Task -
Your answer should repeat every record verbatim.

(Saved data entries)

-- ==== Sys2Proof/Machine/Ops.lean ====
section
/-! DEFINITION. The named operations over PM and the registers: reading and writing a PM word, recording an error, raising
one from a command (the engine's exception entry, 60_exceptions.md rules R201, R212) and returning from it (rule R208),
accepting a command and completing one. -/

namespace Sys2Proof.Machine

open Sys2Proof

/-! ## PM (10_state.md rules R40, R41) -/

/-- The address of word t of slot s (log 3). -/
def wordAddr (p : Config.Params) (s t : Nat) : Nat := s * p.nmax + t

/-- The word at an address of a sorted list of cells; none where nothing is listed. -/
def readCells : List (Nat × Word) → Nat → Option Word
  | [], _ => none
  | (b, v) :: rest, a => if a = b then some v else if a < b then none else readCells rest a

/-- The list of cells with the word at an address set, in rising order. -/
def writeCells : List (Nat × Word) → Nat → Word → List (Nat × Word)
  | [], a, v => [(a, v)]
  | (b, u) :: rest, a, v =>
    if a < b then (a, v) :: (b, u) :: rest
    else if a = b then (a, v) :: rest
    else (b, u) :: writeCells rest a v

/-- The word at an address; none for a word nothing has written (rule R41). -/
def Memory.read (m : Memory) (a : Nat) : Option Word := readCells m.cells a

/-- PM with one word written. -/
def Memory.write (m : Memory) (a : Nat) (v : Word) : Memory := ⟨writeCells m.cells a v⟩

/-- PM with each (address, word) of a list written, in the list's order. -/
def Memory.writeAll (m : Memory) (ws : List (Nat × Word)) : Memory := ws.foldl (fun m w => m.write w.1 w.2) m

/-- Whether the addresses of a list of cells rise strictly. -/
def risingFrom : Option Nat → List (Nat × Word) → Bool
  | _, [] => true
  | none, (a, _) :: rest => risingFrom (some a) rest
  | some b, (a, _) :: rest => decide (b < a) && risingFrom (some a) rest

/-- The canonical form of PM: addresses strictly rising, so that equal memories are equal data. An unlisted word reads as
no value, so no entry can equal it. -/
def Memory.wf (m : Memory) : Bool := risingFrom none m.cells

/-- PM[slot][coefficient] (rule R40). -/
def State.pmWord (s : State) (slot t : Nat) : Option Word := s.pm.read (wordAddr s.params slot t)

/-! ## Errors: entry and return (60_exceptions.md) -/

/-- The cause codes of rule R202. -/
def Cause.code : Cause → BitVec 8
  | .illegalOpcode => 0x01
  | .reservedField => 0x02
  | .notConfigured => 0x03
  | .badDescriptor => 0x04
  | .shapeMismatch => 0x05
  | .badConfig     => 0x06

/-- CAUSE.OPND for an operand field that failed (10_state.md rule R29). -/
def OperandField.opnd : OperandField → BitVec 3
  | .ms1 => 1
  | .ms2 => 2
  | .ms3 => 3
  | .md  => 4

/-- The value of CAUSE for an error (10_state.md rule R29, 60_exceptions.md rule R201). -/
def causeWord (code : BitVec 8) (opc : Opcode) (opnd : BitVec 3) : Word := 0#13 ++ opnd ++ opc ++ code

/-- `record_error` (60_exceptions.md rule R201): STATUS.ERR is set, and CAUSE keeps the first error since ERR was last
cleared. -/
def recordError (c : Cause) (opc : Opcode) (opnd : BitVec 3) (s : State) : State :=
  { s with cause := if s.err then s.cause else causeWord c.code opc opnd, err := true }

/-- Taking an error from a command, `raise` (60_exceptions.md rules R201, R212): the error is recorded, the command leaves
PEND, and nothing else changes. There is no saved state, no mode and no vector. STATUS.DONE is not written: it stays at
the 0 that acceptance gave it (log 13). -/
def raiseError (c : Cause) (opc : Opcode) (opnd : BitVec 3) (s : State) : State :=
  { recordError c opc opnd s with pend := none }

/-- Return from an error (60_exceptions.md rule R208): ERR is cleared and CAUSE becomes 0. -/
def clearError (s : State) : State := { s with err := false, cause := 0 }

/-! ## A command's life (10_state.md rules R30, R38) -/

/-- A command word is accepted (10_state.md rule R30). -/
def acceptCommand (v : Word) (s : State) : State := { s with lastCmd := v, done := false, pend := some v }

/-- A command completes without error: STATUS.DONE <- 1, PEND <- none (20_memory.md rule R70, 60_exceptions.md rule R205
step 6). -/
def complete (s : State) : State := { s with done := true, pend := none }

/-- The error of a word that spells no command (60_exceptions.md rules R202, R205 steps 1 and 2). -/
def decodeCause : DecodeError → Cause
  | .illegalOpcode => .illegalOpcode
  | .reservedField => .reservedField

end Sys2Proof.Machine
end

Result of the task -
-- ==== Sys2Proof/Machine/Ops.lean ====
section
/-! DEFINITION. The named operations over PM and the registers: reading and writing a PM word, recording an error, raising
one from a command (the engine's exception entry, 60_exceptions.md rules R201, R212) and returning from it (rule R208),
accepting a command and completing one. -/

namespace Sys2Proof.Machine

open Sys2Proof

/-! ## PM (10_state.md rules R40, R41) -/

/-- The address of word t of slot s (log 3). -/
def wordAddr (p : Config.Params) (s t : Nat) : Nat := s * p.nmax + t

/-- The word at an address of a sorted list of cells; none where nothing is listed. -/
def readCells : List (Nat × Word) → Nat → Option Word
  | [], _ => none
  | (b, v) :: rest, a => if a = b then some v else if a < b then none else readCells rest a

/-- The list of cells with the word at an address set, in rising order. -/
def writeCells : List (Nat × Word) → Nat → Word → List (Nat × Word)
  | [], a, v => [(a, v)]
  | (b, u) :: rest, a, v =>
    if a < b then (a, v) :: (b, u) :: rest
    else if a = b then (a, v) :: rest
    else (b, u) :: writeCells rest a v

/-- The word at an address; none for a word nothing has written (rule R41). -/
def Memory.read (m : Memory) (a : Nat) : Option Word := readCells m.cells a

/-- PM with one word written. -/
def Memory.write (m : Memory) (a : Nat) (v : Word) : Memory := ⟨writeCells m.cells a v⟩

/-- PM with each (address, word) of a list written, in the list's order. -/
def Memory.writeAll (m : Memory) (ws : List (Nat × Word)) : Memory := ws.foldl (fun m w => m.write w.1 w.2) m

/-- Whether the addresses of a list of cells rise strictly. -/
def risingFrom : Option Nat → List (Nat × Word) → Bool
  | _, [] => true
  | none, (a, _) :: rest => risingFrom (some a) rest
  | some b, (a, _) :: rest => decide (b < a) && risingFrom (some a) rest

/-- The canonical form of PM: addresses strictly rising, so that equal memories are equal data. An unlisted word reads as
no value, so no entry can equal it. -/
def Memory.wf (m : Memory) : Bool := risingFrom none m.cells

/-- PM[slot][coefficient] (rule R40). -/
def State.pmWord (s : State) (slot t : Nat) : Option Word := s.pm.read (wordAddr s.params slot t)

/-! ## Errors: entry and return (60_exceptions.md) -/

/-- The cause codes of rule R202. -/
def Cause.code : Cause → BitVec 8
  | .illegalOpcode => 0x01
  | .reservedField => 0x02
  | .notConfigured => 0x03
  | .badDescriptor => 0x04
  | .shapeMismatch => 0x05
  | .badConfig     => 0x06

/-- CAUSE.OPND for an operand field that failed (10_state.md rule R29). -/
def OperandField.opnd : OperandField → BitVec 3
  | .ms1 => 1
  | .ms2 => 2
  | .ms3 => 3
  | .md  => 4

/-- The value of CAUSE for an error (10_state.md rule R29, 60_exceptions.md rule R201). -/
def causeWord (code : BitVec 8) (opc : Opcode) (opnd : BitVec 3) : Word := 0#13 ++ opnd ++ opc ++ code

/-- `record_error` (60_exceptions.md rule R201): STATUS.ERR is set, and CAUSE keeps the first error since ERR was last
cleared. -/
def recordError (c : Cause) (opc : Opcode) (opnd : BitVec 3) (s : State) : State :=
  { s with cause := if s.err then s.cause else causeWord c.code opc opnd, err := true }

/-- Taking an error from a command, `raise` (60_exceptions.md rules R201, R212): the error is recorded, the command leaves
PEND, and nothing else changes. There is no saved state, no mode and no vector. STATUS.DONE is not written: it stays at
the 0 that acceptance gave it (log 13). -/
def raiseError (c : Cause) (opc : Opcode) (opnd : BitVec 3) (s : State) : State :=
  { recordError c opc opnd s with pend := none }

/-- Return from an error (60_exceptions.md rule R208): ERR is cleared and CAUSE becomes 0. -/
def clearError (s : State) : State := { s with err := false, cause := 0 }

/-! ## A command's life (10_state.md rules R30, R38) -/

/-- A command word is accepted (10_state.md rule R30). -/
def acceptCommand (v : Word) (s : State) : State := { s with lastCmd := v, done := false, pend := some v }

/-- A command completes without error: STATUS.DONE <- 1, PEND <- none (20_memory.md rule R70, 60_exceptions.md rule R205
step 6). -/
def complete (s : State) : State := { s with done := true, pend := none }

/-- The error of a word that spells no command (60_exceptions.md rules R202, R205 steps 1 and 2). -/
def decodeCause : DecodeError → Cause
  | .illegalOpcode => .illegalOpcode
  | .reservedField => .reservedField

end Sys2Proof.Machine
end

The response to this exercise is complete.